-- ==== Sys2Proof/Laws/State.lean ====
section
/-! SUPPORT. What each named update of the state leaves alone, field by field, and what it changes. -/

set_option Elab.async false

namespace Sys2Proof.Machine.State

/-! ## Fields that an update leaves alone -/

/-! ### setCore -/

@[simp] theorem setCore_clock (s : State) (c : Nat) (x : Core) : (s.setCore c x).clock = s.clock := rfl
@[simp] theorem setCore_agenda (s : State) (c : Nat) (x : Core) : (s.setCore c x).agenda = s.agenda := rfl
@[simp] theorem setCore_core (s : State) (c : Nat) (x : Core) : (s.setCore c x).core = s.core := rfl
@[simp] theorem setCore_ctx (s : State) (c : Nat) (x : Core) : (s.setCore c x).ctx = s.ctx := rfl
@[simp] theorem setCore_walker (s : State) (c : Nat) (x : Core) : (s.setCore c x).walker = s.walker := rfl
@[simp] theorem setCore_fresh (s : State) (c : Nat) (x : Core) : (s.setCore c x).fresh = s.fresh := rfl
@[simp] theorem setCore_board (s : State) (c : Nat) (x : Core) : (s.setCore c x).board = s.board := rfl
@[simp] theorem setCore_mgmt (s : State) (c : Nat) (x : Core) : (s.setCore c x).mgmt = s.mgmt := rfl
@[simp] theorem setCore_devnum (s : State) (c : Nat) (x : Core) : (s.setCore c x).devnum = s.devnum := rfl
@[simp] theorem setCore_cxlUp (s : State) (c : Nat) (x : Core) : (s.setCore c x).cxlUp = s.cxlUp := rfl
@[simp] theorem setCore_mem (s : State) (c : Nat) (x : Core) : (s.setCore c x).mem = s.mem := rfl
@[simp] theorem setCore_spans (s : State) (c : Nat) (x : Core) : (s.setCore c x).spans = s.spans := rfl
@[simp] theorem setCore_tenants (s : State) (c : Nat) (x : Core) : (s.setCore c x).tenants = s.tenants := rfl
@[simp] theorem setCore_gangs (s : State) (c : Nat) (x : Core) : (s.setCore c x).gangs = s.gangs := rfl
@[simp] theorem setCore_launches (s : State) (c : Nat) (x : Core) : (s.setCore c x).launches = s.launches := rfl
@[simp] theorem setCore_queues (s : State) (c : Nat) (x : Core) : (s.setCore c x).queues = s.queues := rfl
@[simp] theorem setCore_pool (s : State) (c : Nat) (x : Core) : (s.setCore c x).pool = s.pool := rfl
@[simp] theorem setCore_copies (s : State) (c : Nat) (x : Core) : (s.setCore c x).copies = s.copies := rfl
@[simp] theorem setCore_walkers (s : State) (c : Nat) (x : Core) : (s.setCore c x).walkers = s.walkers := rfl
@[simp] theorem setCore_seq (s : State) (c : Nat) (x : Core) : (s.setCore c x).seq = s.seq := rfl
@[simp] theorem setCore_groups (s : State) (c : Nat) (x : Core) : (s.setCore c x).groups = s.groups := rfl
@[simp] theorem setCore_ports (s : State) (c : Nat) (x : Core) : (s.setCore c x).ports = s.ports := rfl
@[simp] theorem setCore_loc0 (s : State) (c : Nat) (x : Core) : (s.setCore c x).loc0 = s.loc0 := rfl
@[simp] theorem setCore_loc1 (s : State) (c : Nat) (x : Core) : (s.setCore c x).loc1 = s.loc1 := rfl
@[simp] theorem setCore_msgs (s : State) (c : Nat) (x : Core) : (s.setCore c x).msgs = s.msgs := rfl
@[simp] theorem setCore_posts (s : State) (c : Nat) (x : Core) : (s.setCore c x).posts = s.posts := rfl
@[simp] theorem setCore_cancels (s : State) (c : Nat) (x : Core) : (s.setCore c x).cancels = s.cancels := rfl
@[simp] theorem setCore_supMail (s : State) (c : Nat) (x : Core) : (s.setCore c x).supMail = s.supMail := rfl
@[simp] theorem setCore_notes (s : State) (c : Nat) (x : Core) : (s.setCore c x).notes = s.notes := rfl
@[simp] theorem setCore_pend (s : State) (c : Nat) (x : Core) : (s.setCore c x).pend = s.pend := rfl
@[simp] theorem setCore_invals (s : State) (c : Nat) (x : Core) : (s.setCore c x).invals = s.invals := rfl
@[simp] theorem setCore_reports (s : State) (c : Nat) (x : Core) : (s.setCore c x).reports = s.reports := rfl
@[simp] theorem setCore_reply (s : State) (c : Nat) (x : Core) : (s.setCore c x).reply = s.reply := rfl
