/-- TableInstructions: the team's first table, an index register at 63 and at 64, a poisoned value, an action with a reserved bit, a
busy table, and a number that the team does not have. -/
theorem witness_TableInstructions :
    (st.teamTable 0 = some 0 ∧ (st.tableAt 0 0).busy = none ∧ (st.reg (g 0)).p = false ∧
      (st.reg (g 0)).v.extractLsb' 55 9 = 0) ∧
    (let s := regs3 (2 ^ 55) 63 64
     s.teamTable 0 = some 0 ∧ (s.tableAt 0 0).busy = none ∧ (s.reg (g 1)).v.toNat < 64 ∧ 64 ≤ (s.reg (g 2)).v.toNat ∧
       (s.reg (g 0)).p = false ∧ (s.reg (g 0)).v.extractLsb' 55 9 ≠ 0 ∧ trapsPlainly s Cause.range = true) ∧
    (let s := withRegs [(10, ⟨0, true⟩)]
     s.teamTable 0 = some 0 ∧ (s.tableAt 0 0).busy = none ∧ (s.reg (g 0)).p = true ∧ trapsPlainly s Cause.poisonConsumed = true) ∧
    (let s := withCore (fun x => { x with tables := [(0, { Table.free with owner := .gang 0, busy := some (0, true) })] })
     s.teamTable 0 = some 0 ∧ (s.tableAt s.core 0).busy = some (0, true) ∧ 0 ≤ s.clock) ∧
    st.teamTable 1 = none ∧ trapsPlainly st Cause.tableIdx = true := by decide

/-- A state whose table 0 has one entry. -/
def entry (e : TEntry) (f : Thread → Thread) (c : Bool) : State :=
  (withCore (fun x => { x with tables := [(0, { Table.free with owner := .gang 0, active := [(0, e)] })], cancel := c })).modMe f

/-- NextResolvesLookup: a cancel that nothing routes, poison that nothing routes, no winner, and a winner. -/
theorem witness_NextResolvesLookup :
    (let u := (withGang (fun x => { x with stat := .aborting })).lastWord
     u.aborting u.core u.ctx = true) ∧
    (let u := (entry ⟨0, 0, 0⟩ (fun t => { t with tp := true }) true).lastWord
     u.aborting u.core u.ctx = false ∧ u.teamTable 0 = some 0 ∧ (u.buildKey Reg.z).getLsbD 12 = true ∧
       (u.tableAt u.core 0).winner (u.buildKey Reg.z) = some 0 ∧
       ((u.tableAt u.core 0).active.get TEntry.never 0).mask.getLsbD 12 = false) ∧
    (let u := (entry ⟨0x3000, 0x3000, 0⟩ (fun t => { t with tp := true, hashOk := false }) true).lastWord
     (u.buildKey Reg.z).getLsbD 12 = true ∧ (u.buildKey Reg.z).getLsbD 13 = true ∧
       (u.tableAt u.core 0).winner (u.buildKey Reg.z) = some 0 ∧
       ((u.tableAt u.core 0).active.get TEntry.never 0).mask.getLsbD 12 = true ∧
       ((u.tableAt u.core 0).active.get TEntry.never 0).mask.getLsbD 13 = true) ∧
    (BitVec.ofNat 64 (2 ^ 53 + 2 ^ 52)).getLsbD 53 = true ∧ (BitVec.ofNat 64 (2 ^ 52)).getLsbD 53 = false ∧ st.me.tnt = false ∧
    (let u := (entry TEntry.never id true).lastWord
     u.aborting u.core u.ctx = false ∧ u.teamTable 0 = some 0 ∧ (u.buildKey Reg.z).getLsbD 12 = true ∧
       (u.tableAt u.core 0).winner (u.buildKey Reg.z) = none) ∧
    (let u := (entry ⟨0, 0, 0⟩ (fun t => { t with tp := true }) false).lastWord
     u.aborting u.core u.ctx = false ∧ u.teamTable 0 = some 0 ∧ (u.buildKey Reg.z).getLsbD 12 = false ∧
       (u.buildKey Reg.z).getLsbD 13 = true ∧ (u.tableAt u.core 0).winner (u.buildKey Reg.z) = some 0 ∧
       ((u.tableAt u.core 0).active.get TEntry.never 0).mask.getLsbD 13 = false ∧ trapsPlainly u Cause.poisonConsumed = true) ∧
    (let u := (entry TEntry.never (fun t => { t with hashOk := false }) false).lastWord
     (u.buildKey Reg.z).getLsbD 12 = false ∧ (u.buildKey Reg.z).getLsbD 13 = false ∧
       (u.tableAt u.core 0).winner (u.buildKey Reg.z) = none ∧ trapsPlainly u Cause.noMatch = true) ∧
    (let u := (entry ⟨0, 0, 0⟩ (fun t => { t with hashOk := false }) false).lastWord
     (u.buildKey Reg.z).getLsbD 12 = false ∧ (u.buildKey Reg.z).getLsbD 13 = false ∧
       (u.tableAt u.core 0).winner (u.buildKey Reg.z) = some 0) := by
  refine ⟨?_, ?_, ?_, ?_, ?_, ?_, ?_, ?_, ?_, ?_⟩ <;> decide +kernel

/-- An answer that is not an error and satisfies a test. -/
def okWith {ε α : Type} (r : Except ε α) (f : α → Bool) : Bool := match r with
  | .ok y => f y
  | .error _ => false

theorem okWith_ok {ε α : Type} {r : Except ε α} {f : α → Bool} (h : okWith r f = true) : ∃ y, r = .ok y ∧ f y = true := by
  match r, h with
  | .ok y, h => exact ⟨y, rfl, h⟩

/-- The translation of an address of a page that a test may show to succeed. -/
theorem global_ok {s : State} {use : MemUse} {ea ad : Nat}
    (h : okWith (s.checkGlobal use ea) (fun y => decide (y.1 = ad) && !y.2.inReplay) = true) :
    ∃ u, s.checkGlobal use ea = .ok (ad, u) ∧ u.inReplay = false := by
  obtain ⟨⟨x, u⟩, e, h⟩ := okWith_ok h
  simp only [Bool.and_eq_true, decide_eq_true_eq, Bool.not_eq_true'] at h
  exact ⟨u, by rw [e, h.1], h.2⟩

/-- SignatureCheck: the end of the worked block with a forced mismatch, with a hash that differs and with a broken hash, and the
header of that block, of class 0, which a mask may name or not. -/
theorem witness_SignatureCheck :
    (let x := (withMe (fun t => { t with hashOk := true, forceMis := true, written := 1 <<< 10 })).me
     (x.hashOk = true ∧ (x.forceMis = true ∨ foldHash x.hash x.word ≠ x.hdr1.extractLsb' 32 32)) ∧ g 0 ≠ 0 ∧
       x.written.getLsbD (g 0).toNat = true ∧ x.written.getLsbD (g 1).toNat = false) ∧
    (let x := (withMe (fun t => { t with hashOk := true })).me
     x.hashOk = true ∧ x.forceMis = false ∧ foldHash x.hash x.word ≠ x.hdr1.extractLsb' 32 32) ∧
    (let x := (withMe (fun t => { t with hashOk := false, forceMis := true })).me
     ¬ (x.hashOk = true ∧ (x.forceMis = true ∨ foldHash x.hash x.word ≠ x.hdr1.extractLsb' 32 32))) ∧
    st.me.stat = .issued ∧
    (let s1 := (st.modThread 0 0 (fun t =>
      { t with pcBlk := 0x40000, pcOff := 0, loaded := false, entering := some 1, hash := hashStart, hashOk := true,
               written := 0, haltAt := none, code := none, stat := .issued, held := none, wait := .stall .fetch, age := st.clock })).touchCore 0
      [unitOfThread 0] none
     okWith (s1.fetchCode 0 (s1.tenantOf (s1.thread 0 0)) (8 * (0x40000 : Half).toNat)) (fun y =>
       decide (y.1.extractLsb' 54 10 ≠ 0) && okWith (y.2.fetchCode 0 (y.2.tenantOf (s1.thread 0 0)) (8 * (0x40000 : Half).toNat + 8))
         (fun z => decide ((z.1.extractLsb' 12 4).toNat = 0))) = true) := by
  refine ⟨by decide, by decide, by decide, by decide, by decide +kernel⟩
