-- ==== Sys2Proof/Laws/Ops.lean ====
section
/-! SUPPORT. What each shared operation and each meaning can answer, said once: cite these and leave the
definitions folded. -/

namespace Sys2Proof.Machine

/-! ### Shared operations -/

theorem raiseError_eq (e : CmdError) (s : State) : raiseError e s = .next (s.withStatus (statusError e)) := rfl

theorem complete_eq (r : Word) (s : State) : complete r s = .next ((s.withResult r).withStatus statusDone) := rfl

@[simp] theorem State.spanFits_iff (s : State) (o n : Nat) : s.spanFits o n = true ↔ o + n ≤ s.bufBytes := by
  simp [State.spanFits]

theorem statusError_illegalCmd : statusError .illegalCmd = 0x00000012#32 := rfl
theorem statusError_range : statusError .range = 0x00000022#32 := rfl
theorem statusError_lengthOvf : statusError .lengthOvf = 0x00000032#32 := rfl
theorem statusDone_eq : statusDone = 0x00000001#32 := rfl

/-! ### The meanings, case by case -/

theorem execCsum_range {s : State} (h : s.bufBytes < s.opOffset + s.opLength) :
    execCsum s = .next (s.withStatus (statusError .range)) := by
  rw [execCsum, if_neg (by simpa using h), raiseError_eq]

theorem execCsum_done {s : State} {bytes : List Byte} (h : s.opOffset + s.opLength ≤ s.bufBytes)
    (hb : Memory.readSpan s.buf s.opOffset s.opLength = some bytes) :
    execCsum s = .next ((s.withResult ((icsum bytes).setWidth 32)).withStatus statusDone) := by
  rw [execCsum, if_pos (by simpa using h), hb]
  rfl

theorem execCsum_unwritten {s : State} (h : s.opOffset + s.opLength ≤ s.bufBytes)
    (hb : Memory.readSpan s.buf s.opOffset s.opLength = none) : execCsum s = .fault .unwrittenByte := by
  rw [execCsum, if_pos (by simpa using h), hb]

theorem execTcpCsum_range {s : State} (h : s.bufBytes < s.opOffset + s.opLength) :
    execTcpCsum s = .next (s.withStatus (statusError .range)) := by
  rw [execTcpCsum, if_neg (by simpa using h), raiseError_eq]

theorem execTcpCsum_done {s : State} {bytes : List Byte} (h : s.opOffset + s.opLength ≤ s.bufBytes)
    (hb : Memory.readSpan s.buf s.opOffset s.opLength = some bytes) :
    execTcpCsum s =
      .next ((s.withResult ((segmentChecksum s.srcAddr s.dstAddr s.length bytes).setWidth 32)).withStatus statusDone) := by
  rw [execTcpCsum, if_pos (by simpa using h), hb]
  rfl

theorem execTcpCsum_unwritten {s : State} (h : s.opOffset + s.opLength ≤ s.bufBytes)
    (hb : Memory.readSpan s.buf s.opOffset s.opLength = none) : execTcpCsum s = .fault .unwrittenByte := by
  rw [execTcpCsum, if_pos (by simpa using h), hb]

/-- The IPv4 header IP_BUILD writes. -/
abbrev State.builtIpHeader (s : State) : List Byte :=
  ipHeader (BitVec.ofNat 16 (20 + s.opLength)) s.ipid s.srcAddr s.dstAddr

/-- The TCP header TCP_BUILD and SEG_BUILD write. -/
abbrev State.builtTcpHeader (s : State) : List Byte := tcpHeader s.srcAddr s.dstAddr s.opTcp

theorem execIpBuild_range {s : State} (h : s.bufBytes < s.opOffset + 20) :
    execIpBuild s = .next (s.withStatus (statusError .range)) := by
  rw [execIpBuild, if_neg (by simpa using h), raiseError_eq]

theorem execIpBuild_lengthOvf {s : State} (h : s.opOffset + 20 ≤ s.bufBytes) (hn : 0xFFFF < 20 + s.opLength) :
    execIpBuild s = .next (s.withStatus (statusError .lengthOvf)) := by
  rw [execIpBuild, if_pos (by simpa using h), if_neg (by omega), raiseError_eq]

theorem execIpBuild_done {s : State} (h : s.opOffset + 20 ≤ s.bufBytes) (hn : 20 + s.opLength ≤ 0xFFFF) :
    execIpBuild s =
      .next (((s.withBuf (Memory.writeSpan s.buf s.opOffset s.builtIpHeader)).withResult
        ((ipChecksum (BitVec.ofNat 16 (20 + s.opLength)) s.ipid s.srcAddr s.dstAddr).setWidth 32)).withStatus statusDone) := by
  rw [execIpBuild, if_pos (by simpa using h), if_pos hn, complete_eq]

theorem execTcpBuild_range {s : State} (h : s.bufBytes < s.opOffset + 20) :
    execTcpBuild s = .next (s.withStatus (statusError .range)) := by
  rw [execTcpBuild, if_neg (by simpa using h), raiseError_eq]

theorem execTcpBuild_done {s : State} (h : s.opOffset + 20 ≤ s.bufBytes) :
    execTcpBuild s =
      .next (((s.withBuf (Memory.writeSpan s.buf s.opOffset s.builtTcpHeader)).withResult
        ((tcpChecksum s.srcAddr s.dstAddr s.opTcp).setWidth 32)).withStatus statusDone) := by
  rw [execTcpBuild, if_pos (by simpa using h), complete_eq]

theorem execSegBuild_range {s : State} (h : s.bufBytes < s.opOffset + 40) :
    execSegBuild s = .next (s.withStatus (statusError .range)) := by
  rw [execSegBuild, if_neg (by simpa using h), raiseError_eq]

theorem execSegBuild_done {s : State} (h : s.opOffset + 40 ≤ s.bufBytes) :
    execSegBuild s =
      .next (((s.withBuf (Memory.writeSpan (Memory.writeSpan s.buf s.opOffset
          (ipHeader segTotalLength s.ipid s.srcAddr s.dstAddr)) (s.opOffset + 20) s.builtTcpHeader)).withResult
        (ipChecksum segTotalLength s.ipid s.srcAddr s.dstAddr ++ tcpChecksum s.srcAddr s.dstAddr s.opTcp)).withStatus
          statusDone) := by
  rw [execSegBuild, if_pos (by simpa using h), complete_eq]

@[simp] theorem ipHeader_length (tl ident : Half) (src dst : Word) : (ipHeader tl ident src dst).length = 20 := by
  simp [ipHeader, putBe16, ipHeaderZeroed, be16, be32]

@[simp] theorem tcpHeader_length (src dst : Word) (f : TcpFields) : (tcpHeader src dst f).length = 20 := by
  simp [tcpHeader, putBe16, tcpHeaderZeroed, be16, be32]

/-- The bytes a command stores from OFFSET on when it completes. -/
def storedBytes (s : State) : Instr → List Byte
  | .ipBuild => s.builtIpHeader
  | .tcpBuild => s.builtTcpHeader
  | .segBuild => ipHeader segTotalLength s.ipid s.srcAddr s.dstAddr ++ s.builtTcpHeader
  | .csum | .tcpCsum | .regRd _ | .regWr _ _ | .bufRd _ | .bufWr _ _ => []

theorem storedBytes_length (s : State) (c : Instr) : (storedBytes s c).length = bytesStored c := by
  cases c <;> simp [storedBytes, bytesStored]

/-- Everything a command can answer with a next state: one of two errors, or completion with its bytes
stored, a RESULT and DONE. -/
theorem command_next {c : Instr} {s t : State} (hc : isCommand c = true) (h : exec c s = .next t) :
    (s.bufBytes < s.opOffset + spanBytes s c ∧ t = s.withStatus (statusError .range)) ∨
      (c = .ipBuild ∧ s.opOffset + spanBytes s c ≤ s.bufBytes ∧ 0xFFFF < 20 + s.opLength ∧
        t = s.withStatus (statusError .lengthOvf)) ∨
      (s.opOffset + spanBytes s c ≤ s.bufBytes ∧
        ∃ r, t = ((s.withBuf (Memory.writeSpan s.buf s.opOffset (storedBytes s c))).withResult r).withStatus statusDone) := by
  by_cases hf : s.opOffset + spanBytes s c ≤ s.bufBytes
  · cases c with
    | csum =>
      cases hb : Memory.readSpan s.buf s.opOffset s.opLength with
      | none => rw [exec, execCsum_unwritten hf hb] at h; cases h
      | some bytes =>
        rw [exec, execCsum_done hf hb] at h
        cases h
        exact .inr (.inr ⟨hf, _, rfl⟩)
    | tcpCsum =>
      cases hb : Memory.readSpan s.buf s.opOffset s.opLength with
      | none => rw [exec, execTcpCsum_unwritten hf hb] at h; cases h
      | some bytes =>
        rw [exec, execTcpCsum_done hf hb] at h
        cases h
        exact .inr (.inr ⟨hf, _, rfl⟩)
    | ipBuild =>
      by_cases hn : 20 + s.opLength ≤ 0xFFFF
      · rw [exec, execIpBuild_done hf hn] at h
        cases h
        exact .inr (.inr ⟨hf, _, rfl⟩)
      · rw [exec, execIpBuild_lengthOvf hf (by omega)] at h
        cases h
        exact .inr (.inl ⟨rfl, hf, by omega, rfl⟩)
    | tcpBuild =>
      rw [exec, execTcpBuild_done hf] at h
      cases h
      exact .inr (.inr ⟨hf, _, rfl⟩)
    | segBuild =>
      rw [exec, execSegBuild_done hf] at h
      cases h
      refine .inr (.inr ⟨hf, ipChecksum segTotalLength s.ipid s.srcAddr s.dstAddr
        ++ tcpChecksum s.srcAddr s.dstAddr s.opTcp, ?_⟩)
      have := Memory.writeSpan_append s.buf s.opOffset (ipHeader segTotalLength s.ipid s.srcAddr s.dstAddr) s.builtTcpHeader
      rw [ipHeader_length] at this
      rw [storedBytes, ← this]
    | regRd r => cases hc
    | regWr r d => cases hc
    | bufRd i => cases hc
    | bufWr i d => cases hc
  · have hf' : s.bufBytes < s.opOffset + spanBytes s c := by omega
    refine .inl ⟨hf', ?_⟩
    cases c with
    | csum => rw [exec, execCsum_range hf'] at h; cases h; rfl
    | tcpCsum => rw [exec, execTcpCsum_range hf'] at h; cases h; rfl
    | ipBuild => rw [exec, execIpBuild_range hf'] at h; cases h; rfl
    | tcpBuild => rw [exec, execTcpBuild_range hf'] at h; cases h; rfl
    | segBuild => rw [exec, execSegBuild_range hf'] at h; cases h; rfl
    | regRd r => cases hc
    | regWr r d => cases hc
    | bufRd i => cases hc
    | bufWr i d => cases hc

/-! ### The step -/

/-- Everything a step can be. -/
theorem step_cases (s : State) :
    (s.input = [] ∧ step s = .next s) ∨
      (∃ rest, s.input = .reset :: rest ∧ step s = .next (applyReset (s.withInput rest))) ∨
      (∃ t rest e, s.input = .tx t :: rest ∧ decode s.bufBytes t = .error e ∧ step s = .fault .busError) ∨
      ∃ t rest i, s.input = .tx t :: rest ∧ decode s.bufBytes t = .ok i ∧ step s = exec i (s.withInput rest) := by
  cases h : s.input with
  | nil => exact .inl ⟨rfl, by simp [step, fetch, h]⟩
  | cons x rest =>
    cases x with
    | reset => exact .inr (.inl ⟨rest, rfl, by simp [step, fetch, h]⟩)
    | tx t =>
      cases hd : decode s.bufBytes t with
      | error e => exact .inr (.inr (.inl ⟨t, rest, e, rfl, hd, by simp [step, fetch, h, hd]⟩))
      | ok i => exact .inr (.inr (.inr ⟨t, rest, i, rfl, hd, by simp [step, fetch, h, hd]⟩))

end Sys2Proof.Machine
end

━━━━━━

- **Exercise objective**
Return, word for word, the lines of the data above from the line with "(u.buildKey Reg.z).getLsbD 13 = true ∧ (u.tableAt" through the line with "x.hashOk = true ∧ x.forceMis", inclusive.

- **Result**
       (u.buildKey Reg.z).getLsbD 13 = true ∧ (u.tableAt u.core 0).winner (u.buildKey Reg.z) = some 0 ∧
       ((u.tableAt u.core 0).active.get TEntry.never 0).mask.getLsbD 13 = false ∧ trapsPlainly u Cause.poisonConsumed = true) ∧
    (let u := (entry TEntry.never (fun t => { t with hashOk := false }) false).lastWord
     (u.buildKey Reg.z).getLsbD 12 = false ∧ (u.buildKey Reg.z).getLsbD 13 = false ∧
       (u.tableAt u.core 0).winner (u.buildKey Reg.z) = none ∧ trapsPlainly u Cause.noMatch = true) ∧
    (let u := (entry ⟨0, 0, 0⟩ (fun t => { t with hashOk := false }) false).lastWord
     (u.buildKey Reg.z).getLsbD 12 = false ∧ (u.buildKey Reg.z).getLsbD 13 = false ∧
       (u.tableAt u.core 0).winner (u.buildKey Reg.z) = some 0) := by
  refine ⟨?_, ?_, ?_, ?_, ?_, ?_, ?_, ?_, ?_, ?_⟩ <;> decide +kernel

/-- An answer that is not an error and satisfies a test. -/
def okWith {ε α : Type} (r : Except ε α) (f : α → Bool) : Bool := match r with
  | .ok y => f y
  | .error _ => false

theorem okWith_ok {ε α : Type} {r : Except ε α} {f : α → Bool} (h : okWith r f = true) : ∃ y, r = .ok y ∧ f y = true := by
  match r, h with
  | .ok y, h => exact ⟨y, rfl, h⟩

/-- The translation of an address of a page that a test may show to succeed. -/
theorem global_ok {s : State} {use : MemUse} {ea ad : Nat}
    (h : okWith (s.checkGlobal use ea) (fun y => decide (y.1 = ad) && !y.2.inReplay) = true) :
    ∃ u, s.checkGlobal use ea = .ok (ad, u) ∧ u.inReplay = false := by
  obtain ⟨⟨x, u⟩, e, h⟩ := okWith_ok h
  simp only [Bool.and_eq_true, decide_eq_true_eq, Bool.not_eq_true'] at h
  exact ⟨u, by rw [e, h.1], h.2⟩

/-- SignatureCheck: the end of the worked block with a forced mismatch, with a hash that differs and with a broken hash, and the
header of that block, of class 0, which a mask may name or not. -/
theorem witness_SignatureCheck :
    (let x := (withMe (fun t => { t with hashOk := true, forceMis := true, written := 1 <<< 10 })).me
     (x.hashOk = true ∧ (x.forceMis = true ∨ foldHash x.hash x.word ≠ x.hdr1.extractLsb' 32 32)) ∧ g 0 ≠ 0 ∧
       x.written.getLsbD (g 0).toNat = true ∧ x.written.getLsbD (g 1).toNat = false) ∧
    (let x := (withMe (fun t => { t with hashOk := true })).me
     x.hashOk = true ∧ x.forceMis = false ∧ foldHash x.hash x.word ≠ x.hdr1.extractLsb' 32 32) ∧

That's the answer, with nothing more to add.